Aproveitando-se do fato de que 'a possibilidade' de condenados em segunda instância iniciem o cumprimento da pena é apenas um 'entendimento' no STF, o ex-presidente Lula não perdeu tempo. Apenas seis dias após ter sido condenado pelo Tribunal Regional Federal da 4ª-Região (TRF-4), o petista, por meio de sua defesa, entrou com um habeas corpus no Superior Tribunal de Justiça (STJ) para evitar a prisão.

O próprio TRF-4 já determinou o início da execução da pena após o julgamento de recursos. A condenação de Lula pelos crimes de corrupção e lavagem de dinheiro foi foi confirmada pelo Colegiado de segunda instância, que elevou sua pena para 12 anos e 1 mês de prisão em regime fechado.

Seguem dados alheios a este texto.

-- ==== Sys2Proof/Machine/Bands.lean ====
section
/-!
DEFINITION. Bands and frames (R104 to R108, R123, R124, R134, R148, R151, R152): the staging ring, the completion of a
band and of a frame.
-/

namespace Sys2Proof.Machine

/-! ### The staging ring (R151, R394) -/

/-- A die's ring has taken bytes: high-water mark, and EV d.032 as it passes the warning. -/
def State.noteRing (s : State) (d : Nat) : State :=
  let used := s.ringUsed d
  let s1 := s.highWater (0x2800 + d) 3 used
  let above := ringBytes * s.obj 0x2222 5 < used * 100
  if above ∧ !s.take.ringWarned.contains d then
    ({ s1 with take := { s1.take with ringWarned := d :: s1.take.ringWarned } } : State).raise (evDie d 32) used
  else s1

/-- Every frame whose durable bands the ring of a die keeps for filters. -/
def State.heldFrames (s : State) (d : Nat) : List (Nat × Nat × Frame) :=
  s.take.takes.flatMap fun t => (t.frames.filter fun f => f.ringHeld.any fun r => r.1 = d).map fun f => (t.nsid, t.num, f)

/-- The ring takes space of durable bands: their frames miss in every filter that has them in hand (R394). -/
def State.takeBack (s : State) (d n : Nat) : State :=
  (s.heldFrames d).foldl (fun s h =>
    if s.ringUsed d + n ≤ ringBytes then s
    else ((s.countReclaimed h.1 h.2.1 h.2.2.spring h.2.2.frame).missEverywhere h.1 h.2.1 h.2.2.spring h.2.2.frame).reclaimFrame h.1 h.2.1 h.2.2.spring h.2.2.frame) s

/-- A die's ring has room for bytes; one that is full stops taking buffers, with EV d.033. -/
def State.intoRing (s : State) (d n : Nat) : Bool × State :=
  let s1 := if s.ringUsed d + n ≤ ringBytes then s else s.takeBack d n
  if s1.ringUsed d + n ≤ ringBytes then (true, s1)
  else if s1.inflow.ports.any fun p => p.1 / 4 = d && p.2.held ≠ [] then (false, s1)
  else (false, (s1.bump (0x2800 + d) 4).raise (evDie d 33) 0)

/-- The warning of a ring that fell below its mark again is re-armed. -/
def State.ringFell (s : State) : State :=
  let still := s.take.ringWarned.filter fun d => ringBytes * s.obj 0x2222 5 < s.ringUsed d * 100
  { s with take := { s.take with ringWarned := still } }

/-- The cell of a buffer that enters the ring after its band is complete adds to the band's ring bytes, up to those stored. -/
def State.enterLate (s : State) (d : Nat) (h : HeldCell) : State :=
  let upd := fun r : BandRec => if r.num = h.band ∧ r.die = d then { r with ring := min r.stored.length (r.ring + h.bytes) } else r
  { s with take := { s.take with takes := s.take.takes.map fun t => { t with frames := t.frames.map fun f =>
    if f.spring = h.spring ∧ f.frame = h.frame ∧ (!f.complete ∨ f.waiting.contains d) then { f with bands := f.bands.map upd } else f } } }

/-- Buffers that wait for ring space enter it while it has room, and go back to the pond. -/
def State.drainPort (s : State) (k : Nat) : Nat → State
  | 0 => s
  | n + 1 =>
    match s.port k with
    | none => s
    | some p =>
      match p.held with
      | [] => s
      | h :: rest =>
        if ringBytes < s.ringUsed (k / 4) + h.bytes then s
        else
          let s1 := ((s.setPort k { p with held := rest }).enterLate (k / 4) h).noteRing (k / 4)
          State.drainPort (s1.pondPut (springOwner k h.spring) h.handle).2 k n

/-- A program in native mode: the journal and power-loss commits run in SLC mode (R240, R253, R262). -/
def OpKind.isNative : OpKind → Bool
  | .journal _ => false
  | .commit _ => false
  | _ => true

/-! ### Frames -/

/-- An epoch lies in a take (R138, R139). -/
def Take.holds (t : Take) (epoch : Nat) : Bool :=
  atOrAhead epoch t.openEpoch && (t.state = 1 || !atOrAhead epoch t.closeEpoch)

/-- The take that a frame of a spring belongs to by its epoch (R138, R139). -/
def State.takeFor (s : State) (spring epoch : Nat) : Option Take :=
  s.take.takes.find? fun t =>
    t.recording && t.springs.any (fun p => p.spring = spring) && t.holds epoch

/-- A spring belongs to a take that records frames. -/
def State.inTake (s : State) (spring : Nat) : Bool :=
  s.take.takes.any fun t => t.recording && t.springs.any fun p => p.spring = spring

/-- The take and frame that are under way for a spring's frame number. -/
def State.findFrame (s : State) (spring frame : Nat) : Option (Take × Frame) :=
  s.take.takes.findSome? fun t =>
    if t.recording then
      (t.frames.find? fun f => f.spring = spring && f.frame = frame).map fun f => (t, f)
    else none

/-- A frame number already recorded in a take under way (R154). -/
def State.isRecorded (s : State) (spring frame : Nat) : Bool :=
  s.take.takes.any fun t => t.recording && t.recorded.contains (spring, frame)
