/-- The nanoseconds of one refill interval, 0x4105 phase units (R313). -/
def State.refillNs (s : State) : Nat := s.obj 0x4105 0 * s.periodNs / 65536

/-- BUCKET_REFILL (R313): an interval after the last one, every bucket of a capped direction gains its cap, up to its depth. -/
def execBucketRefill (s : State) : Res :=
  if s.time.now < s.host.refilled + s.refillNs then .next s
  else
    let s1 := s.refillBuckets
    .next { s1 with host := { s1.host with refilled := s.time.now } }

/-! ### Function-level reset (R315 to R317) -/

/-- Jobs of a function in an engine of the package that are not done. -/
def State.openJobs (s : State) (f engine : Nat) : Nat :=
  sum (s.dies.map fun d => ((s.cd d).jobs.filter fun j => j.2.engine = engine && j.2.fn = f && j.2.state < 2 && !j.2.abandoned).length)

/-- Media reads and searches that a controller's commands wait for. -/
def State.openReads (s : State) (cntl : Nat) : Nat := (s.host.reads.filter fun r => r.q.cntl = cntl).length
def State.openSearches (s : State) (cntl : Nat) : Nat :=
  (s.search.board.filter fun b => b.1.cntl = cntl).length + (s.search.waits.filter fun w => w.1.cntl = cntl).length +
    (s.lake.searches.filter fun x => x.q.cntl = cntl).length

/-- The work of a function that its reset abandons is counted (0x4112, 0x4180). -/
def State.countAbandoned (s : State) (cntl : Nat) : State :=
  let f := cntl - 1
  let tasks := sum (s.dies.map fun d => (s.nearSlots d cntl none).length)
  let l := [s.openJobs f 0, s.openJobs f 1, s.openJobs f 2, tasks, s.openSearches cntl, s.openReads cntl]
  (l.zipIdx).foldl (fun s x => s.addObj (0x4180 + portOf cntl) (x.2 + 1) x.1) (s.addObj 0x4112 0 (sum l))

/-- One function at its FLR fence: nothing more is fetched or posted, its engine work stops, its tasks end, its owner
entries are walked, and its controller state is cleared, the Error Information log with it. -/
def State.flrOne (s : State) (cntl : Nat) : State :=
  let s1 := (s.countAbandoned cntl).modCtrl cntl fun c => { c with cmds := [] }
  let s2 := (s1.purge cntl none 4).ownerWalk (ownerId 3 (portOf cntl) (cntl - 1))
  let s3 := ({ s2 with host := { s2.host with pci := tdel s2.host.pci (cntl - 1) } }).modCtrl cntl fun c =>
    { c.clear false with flr := true, quiesce := 0, quiesceEpoch := 0, quiesceLeft := 0 }
  (((s3.endSession (sessionKey 1 cntl)).bump 0x401D 0).raise (evDie (portOf cntl) 75) cntl).settleFlushes.retryStalled

/-- The controllers that an FLR of a function takes down: a PF's VFs with it. -/
def State.flrSet (s : State) (fn : Nat) : List Nat :=
  if fn % 32 = 0 then s.portCtrls (fn / 32) else [fn + 1]

/-- FUNCTION_LEVEL_RESET (R315). -/
def execFunctionLevelReset (fn : Nat) (s : State) : Res :=
  match s.ctrl (fn + 1) with
  | none => .fault .absentUnit
  | some c => if c.flr then .next s else .next (((s.flrSet fn).foldl State.flrOne s).countReset 7 fn).allQuiet

/-- The VFs of a port change; those that go are reset under function-level reset (R306, R315). -/
def State.setVfs (s : State) (port : Nat) (enable : Bool) (numVfs : Nat) : State :=
  let n := if enable then min 31 numVfs else 0
  let vfs := (s.portCtrls port).filter fun c => isVf c
  let gone := vfs.filter fun c => n < (c - 1) % 32
  let s1 := gone.foldl State.flrOne s
  let s2 := { s1 with host := { s1.host with ctrls := s1.host.ctrls.filter fun c => !gone.contains c.1 } }
  let s3 := (List.range n).foldl (fun s k =>
    let c := 32 * port + k + 2
    if (s.ctrl c).isSome then s else { s with host := { s.host with ctrls := tset s.host.ctrls c (Ctrl.fresh 0 false) } }) s2
  (({ s3 with host := { s3.host with numVfs := tset s3.host.numVfs port n } }).setObj (0x4140 + port) 1 n).settleFlushes

/-- VF_ENABLE_CHANGE (R306): VFs up to NumVFs answer; clearing VF Enable resets every VF of the port. -/
def execVfEnableChange (port : Nat) (enable : Bool) (numVfs : Nat) (s : State) : Res :=
  onDie s port fun _ =>
    .next (s.setVfs port enable numVfs)

/-- A function-level reset ends (R315). -/
def State.flrDone (s : State) (fn durationUs : Nat) : State :=
  let s1 := (s.flrSet fn).foldl (fun s c => s.modCtrl c fun c => { c with flr := false }) s
  let s2 := (((s1.bump 0x4111 1).setObj 0x4111 2 durationUs).highWater 0x4111 3 durationUs).bump (0x4178 + fn / 32) 0
  (s2.raise (evDie (fn / 32) 80) fn)

/-- FUNCTION_LEVEL_RESET_COMPLETE (R315 step 7): at most 1 ms after the fence; EV d.080. -/
def execFunctionLevelResetComplete (fn durationUs : Nat) (s : State) : Res :=
  match s.ctrl (fn + 1) with
  | none => .fault .absentUnit
  | some c =>
    if !c.flr then .next s
    else if 1000 < durationUs then .next s
    else
      .next (s.flrDone fn durationUs)

/-- CONFIGURATION_REQUEST (R269, R306, R315, R572): Configuration Request Retry Status during an FLR and before the device is
ready; no answer while PORST_N is asserted or in a restricted bring-up (R563). A served request writes a register of the function or none, which the row
does not state, and is answered with the function's configuration space. -/
def execConfigurationRequest (fn : Nat) (s : State) : Res :=
  let there := if fn % 32 = 0 then s.hasDie (fn / 32) && s.portFormed (fn / 32) else (s.ctrl (fn + 1)).isSome
  let flr := ((s.ctrl (fn + 1)).map (·.flr)).getD false
  if s.boot.porst ∨ s.boot.restricted then .next s
  else if !there then .fault .absentUnit
  else if flr || !s.deviceReady then .next (s.emit (.configReply fn none))
  else
    let s1 := if s.freeValue % 4 = 0 then s.useFree else s.useFree.modPci fn fun x => x.write s.freeValue
    .next (s1.emit (.configReply fn (some (s1.pciView fn))))

/-! ### Dirty-page logging (R318 to R320) -/

/-- One entry of 0x410D: function, window, base and length. -/
def windowEntry (b : List Nat) (k : Nat) : Nat × Nat × Nat × Nat :=
  (field b (16 * k) 1, field b (16 * k + 1) 1, field b (16 * k + 4) 8, field b (16 * k + 12) 4)

/-- An entry that is a window: number 1 to 8, base aligned to 2 MiB, 128 MiB to 64 GiB. -/
def windowOk (e : Nat × Nat × Nat × Nat) : Bool :=
  1 ≤ e.2.1 && e.2.1 ≤ 8 && e.2.2.1 % 2097152 = 0 && 1 ≤ e.2.2.2 && e.2.2.2 ≤ 512

/-- The windows of 0x410D are fitted into the areas of 0x4150 in order: from the first that does not fit its die's area on, those of the die are
unassigned, at the diagnostics rank (R318). Bitmaps of a window that stays are kept. Answers the unassigned functions as 0x1F21 lists them. -/
def State.fitWindows (s : State) : State × List (Nat × Nat × Nat) :=
  let b := s.dom 0x410D 0
  let entries := ((List.range (b.length / 16)).map (windowEntry b)).filter windowOk
  let cleared := { s with host := { s.host with fns := s.host.fns.map fun f => (f.1, { f.2 with windows := [] }) } }
  let area := fun (d : Nat) => s.obj (0x4150 + d) 0 * 1048576
  let step := fun (a : State × List (Nat × Nat) × List (Nat × Nat × Nat)) (e : Nat × Nat × Nat × Nat) =>
    let d := e.1 / 32
    let used := tgetD a.2.1 d 0
    let need := 8192 * e.2.2.2
    let full := (a.1.host.fns.any fun f => f.1 / 32 = d && f.2.windows.any fun w => !w.fits)
    let fits := !full && decide (used + need ≤ area d)
    let old := (s.fn e.1).windows.find? fun w => w.win = e.2.1 && w.base = e.2.2.1 && w.units = e.2.2.2
    let w : Window := ⟨e.2.1, e.2.2.1, e.2.2.2, fits, ((old.map (·.active)).getD []), ((old.map (·.harvested)).getD [])⟩
    let t := a.1.modFn e.1 fun f => { f with windows := (f.windows.filter fun x => x.win ≠ e.2.1) ++ [w] }
    (t, if fits then tset a.2.1 d (used + need) else a.2.1, if fits then a.2.2 else a.2.2 ++ [(0x410D, 0, 4)])
  let r := entries.foldl step (cleared, [], [])
  let t := r.1.dies.foldl (fun s d => s.setObj (0x4158 + d) 0 (ceilDiv (tgetD r.2.1 d 0) 1048576)) r.1
  (t, r.2.2)

/-- A harvest (R320): the harvested bitmaps are cleared, then swap with the active ones at one instant. -/
def State.harvest (s : State) (fn : Nat) : State :=
  s.modFn fn fun f =>
    { f with windows := f.windows.map fun w => { w with active := [], harvested := w.active }
             harvests := f.harvests + 1, harvestEpoch := s.epoch, harvestPhase := s.phase }

/-- A harvested bitmap as 0x410F reads it. -/
def Window.bitmap (w : Window) : List Nat :=
  (List.range (8192 * w.units / 2)).map fun j => ofBits ((w.harvested.filter fun p => p / 8 = j).map (· % 8))

/-! ### Quiesce (R321) -/

/-- Operation 1 of 0x4108. -/
def State.quiesceFn (s : State) (fn : Nat) : State :=
  match s.ctrl (fn + 1) with
  | some c =>
    if c.quiesce = 1 ∨ c.quiesce = 2 then s
    else (s.modCtrl (fn + 1) fun c => { c with quiesce := 1, quiesceLeft := 0, quiesceAt := s.time.now }).settleQuiesce (fn + 1)
  | none => s

/-- Operation 2 of 0x4108. -/
def State.resumeFn (s : State) (fn : Nat) : State :=
  s.modCtrl (fn + 1) fun c => if c.quiesce = 2 then { c with quiesce := 0, quiesceLeft := 0 } else c

/-- Commands of a controller that run: those fetched, but Asynchronous Event Requests. -/
def Ctrl.running (c : Ctrl) : Nat := (c.cmds.filter fun m => !(m.sqid = 0 && c.aers.contains m.cid) && m.result.isNone).length

/-- QUIESCE_LIMIT_EXPIRY (R321): after 0x4107 with commands still running, fetching resumes, EV d.082. -/
def execQuiesceLimitExpiry (fn : Nat) (s : State) : Res :=
  match s.ctrl (fn + 1) with
  | none => .fault .absentUnit
  | some c =>
    if c.quiesce ≠ 1 then .next s
    else if s.time.now < c.quiesceAt + s.obj 0x4107 0 * 1000000 then .next s
    else .next ((s.modCtrl (fn + 1) fun c => { c with quiesce := 3, quiesceLeft := c.running }).raiseFn (evDie (fn / 32) 82) fn fn)

/-! ### Saved state (R322 to R324) -/

/-- A queue record (R323). -/
def sqRecord (c : Ctrl) (qid : Nat) (k : Sq) : List Nat :=
  let ty := if qid = 0 then 0 else if k.ordered then 4 else 2
  let held := if k.frozen then (c.cmds.filter fun m => m.sqid = qid && m.result.isSome).length else 0
  leBytes 2 qid ++ [ty, b2n k.frozen + 8 * (k.prio % 4)] ++ leBytes 2 (k.size - 1) ++ leBytes 2 k.cqid ++ leBytes 8 k.base ++
    leBytes 2 k.head ++ leBytes 2 k.tail ++ leBytes 2 held ++ zeros 10

def cqRecord (qid : Nat) (k : Cq) : List Nat :=
  leBytes 2 qid ++ [if qid = 0 then 1 else 3, 2 * b2n k.phase + 4 * b2n k.ints] ++ leBytes 2 (k.size - 1) ++ leBytes 2 k.vector ++
    leBytes 8 k.base ++ leBytes 2 k.head ++ leBytes 2 k.tail ++ zeros 12

/-- The features section: 01h, 02h, 05h, 07h, 08h, 0Bh, then the thresholds over and under of the composite and sensors. -/
def Ctrl.featureBytes (c : Ctrl) : List Nat :=
  fit 64 (([1, 2, 5, 7, 8, 0x0B].flatMap fun f => leBytes 4 (c.feature f)) ++
    (List.range 9).flatMap fun k => leBytes 2 (c.feature (4 * 65536 + k)) ++ leBytes 2 (c.feature (4 * 65536 + 16 + k)))

/-- The saved state of a quiesced function (R322). -/
def State.savedState (s : State) (fn : Nat) : List Nat :=
  match s.ctrl (fn + 1) with
  | none => []
  | some c =>
    if c.quiesce ≠ 2 then []
    else
      let nss := (s.host.nss.filter fun n => n.2.attached.contains (fn + 1)).map (·.1)
      let recs := (c.sqs.map fun k => sqRecord c k.1 k.2) ++ c.cqs.map fun k => cqRecord k.1 k.2
      let len := 2316 + 4 * nss.length + 32 * recs.length
      let sq := (tget c.sqs 0).getD ⟨1, 0, 0, 0, false, false, 0, 0, [], none, 0⟩
      let cq := (tget c.cqs 0).getD ⟨1, 0, 0, false, 0, 0, true, []⟩
      let head := ascii "HK7FNSTA" ++ leBytes 2 1 ++ leBytes 2 (fn + 1) ++ leBytes 4 len ++ leBytes 2 recs.length ++
        leBytes 2 nss.length ++ leBytes 8 Config.packageSerial ++ leBytes 6 c.quiesceEpoch ++ zeros 30
      let cc := tgetD c.regs 0x14 0 / 2 * 2 + b2n c.en
      let ctl := fit 64 (leBytes 4 cc ++ leBytes 4 (65536 * (cq.size - 1) + (sq.size - 1)) ++ leBytes 8 sq.base ++ leBytes 8 cq.base ++
        leBytes 4 c.csts)
      let masks := (List.range 129).filter fun v => bitOf (c.feature (9 * 65536 + v)) 16
      let events := fit 32 ([c.aers.length] ++ leBytes 3 ((c.aePending.headD (0, 0)).2) ++ leBytes 17 (ofBits masks))
      let body := head ++ ctl ++ c.featureBytes ++ events ++ nss.flatMap (leBytes 4) ++ recs.flatten ++ fit 2088 c.msix
      body ++ leBytes 4 (crc32c body)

A pressa de Lula tem uma explicação: aproveitar o recesso no STJ na esperança de que o pedido, apresentado nesta terça-feira (30), possa ser analisado pelo vice-presidente do tribunal, ministro Humberto Martins, responsável pelos despachos do STJ no plantão até esta quarta-feira (31). As atividades do tribunal retomam nesta quinta-feira (1), quando o pedido de Lula for distribuído.

Não é por acaso que Lula tente a sorte para escapar da possibilidade do caso ser sorteado para o ministro Felix Fischer, relator da Lava Jato no STJ. Fischer não atendeu a nenhum de dez pedidos feitos pela defesa de Lula ao Tribunal durante o último ano, segundo apurou o Estadão.